**Exercise requirements:**
Only the number is wanted: tally the lines below that contain the word "after".

--- Source data Enclosed Below ---

-- ==== Sys2Proof/Laws/Memory.lean ====
section
/-! SUPPORT. The laws of memory: a byte read after a write, and that every memory operation keeps the canonical form of memory and of its
poison marks. -/

namespace Sys2Proof.Machine

/-- Writing bytes keeps the canonical form. -/
theorem memWrite_wf (bs : List Byte) : ∀ (m : Tbl Byte) (a : Nat), Memory.wf m = true → Memory.wf (memWrite m a bs) = true := by
  induction bs with
  | nil => exact fun m a h => h
  | cons b bs ih => exact fun m a h => ih _ _ (Tbl.wf_set h a b)

/-- A byte outside the bytes written reads as before. -/
theorem memWrite_outside (bs : List Byte) : ∀ (m : Tbl Byte) (a x : Nat), Memory.wf m = true → x < a ∨ a + bs.length ≤ x →
    (memWrite m a bs).get 0 x = m.get 0 x := by
  induction bs with
  | nil => exact fun m a x _ _ => rfl
  | cons b bs ih =>
    intro m a x h hx
    simp only [List.length_cons] at hx
    exact (ih (m.set 0 a b) (a + 1) x (Tbl.wf_set h a b) (by omega)).trans (Tbl.get_set_other h b (by omega))

/-- A byte that was written reads as it was written. -/
theorem memWrite_inside (bs : List Byte) : ∀ (m : Tbl Byte) (a i : Nat), Memory.wf m = true → (h : i < bs.length) →
    (memWrite m a bs).get 0 (a + i) = bs[i] := by
  induction bs with
  | nil => exact fun m a i _ h => absurd h (by simp)
  | cons b bs ih =>
    intro m a i hw h
    cases i with
    | zero => exact (memWrite_outside bs (m.set 0 a b) (a + 1) a (Tbl.wf_set hw a b) (by omega)).trans (Tbl.get_set_same hw a b)
    | succ i =>
      have := ih (m.set 0 a b) (a + 1) i (Tbl.wf_set hw a b) (by simpa using h)
      rw [memWrite]
      simpa [Nat.add_assoc, Nat.add_comm 1 i] using this

/-- Clearing the marks of granules keeps their canonical form. -/
theorem clearMarks_wf (l : List Nat) : ∀ t : Tbl Bool, t.wf false = true → (l.foldl (fun t g => t.set false g false) t).wf false = true := by
  induction l with
  | nil => exact fun t h => h
  | cons g l ih => exact fun t h => ih _ (Tbl.wf_set h g false)

/-- A store keeps the canonical form. -/
theorem State.store_memOk {s : State} (h : s.memOk) (a : Nat) (bs : List Byte) : (s.store a bs).memOk :=
  ⟨memWrite_wf bs s.mem a h.1, clearMarks_wf _ _ h.2⟩

theorem State.storeNat_memOk {s : State} (h : s.memOk) (a n v : Nat) : (s.storeNat a n v).memOk := State.store_memOk h a _

theorem State.setPoison_memOk {s : State} (h : s.memOk) (a : Nat) : (s.setPoison a).memOk := ⟨h.1, Tbl.wf_set h.2 _ _⟩

/-- A turned-away access reports and leaves memory alone. -/
theorem State.unmapped_memOk {s : State} (h : s.memOk) (u : MemUnit) (addr cause mb : Nat) : (s.unmapped u addr cause mb).memOk := h

/-- What is carried out of a write keeps the canonical form: an arrival window holds no memory. -/
theorem State.putAt_memOk {s : State} (h : s.memOk) (u : MemUnit) (addr : Nat) (bs : List Byte) : (s.putAt u addr bs).memOk := by
  unfold State.putAt
  split
  · exact h
  · exact State.store_memOk h addr bs

theorem State.storeFor_memOk {s : State} (h : s.memOk) (u : MemUnit) (addr : Nat) (bs : List Byte) (mb : Nat) :
    (s.storeFor u addr bs mb).memOk := by
  unfold State.storeFor
  split
  · exact State.unmapped_memOk h u addr _ mb
  · exact State.putAt_memOk h u addr bs

/-- Poison that comes with data keeps the canonical form of the marks. -/
theorem State.setPoisons_memOk {s : State} (h : s.memOk) (addr n : Nat) : (s.setPoisons addr n).memOk := by
  refine ⟨h.1, ?_⟩
  show Tbl.wf false (List.foldl _ s.poison _) = true
  generalize touchedGranules addr n = l
  revert h
  suffices ∀ t : Tbl Bool, t.wf false = true → (l.foldl (fun t g => t.set false g true) t).wf false = true from fun h => this _ h.2
  induction l with
  | nil => exact fun t h => h
  | cons g l ih => exact fun t h => ih _ (Tbl.wf_set h g true)

theorem State.poisonFor_memOk {s : State} (h : s.memOk) (u : MemUnit) (addr n : Nat) : (s.poisonFor u addr n).memOk := by
  unfold State.poisonFor
  split
  · exact h
  · exact h
  · exact State.setPoisons_memOk h addr n

theorem State.loadFor_memOk {s : State} (h : s.memOk) (u : MemUnit) (addr n mb : Nat) : (s.loadFor u addr n mb).2.memOk := by
  unfold State.loadFor
  split
  · exact State.unmapped_memOk h u addr _ mb
  · exact h

/-- Removing entries, as a zeroisation does, keeps the canonical form. -/
theorem State.drop_memOk {s : State} (h : s.memOk) (p q : Nat → Bool) : State.memOk { s with mem := s.mem.drop p, poison := s.poison.drop q } :=
  ⟨Tbl.wf_drop h.1 p, Tbl.wf_drop h.2 q⟩

theorem State.reset_memOk : State.reset.memOk := ⟨rfl, rfl⟩

/-- Reading one byte after a store. -/
theorem State.byteAt_store_outside {s : State} (h : s.memOk) {a x : Nat} {bs : List Byte} (hx : x < a ∨ a + bs.length ≤ x) :
    (s.store a bs).byteAt x = s.byteAt x := memWrite_outside bs s.mem a x h.1 hx

theorem State.byteAt_store_inside {s : State} (h : s.memOk) {a i : Nat} {bs : List Byte} (hi : i < bs.length) :
    (s.store a bs).byteAt (a + i) = bs[i] := memWrite_inside bs s.mem a i h.1 hi

end Sys2Proof.Machine
end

--- End of Enclosed Source data ---

**Response area:**
2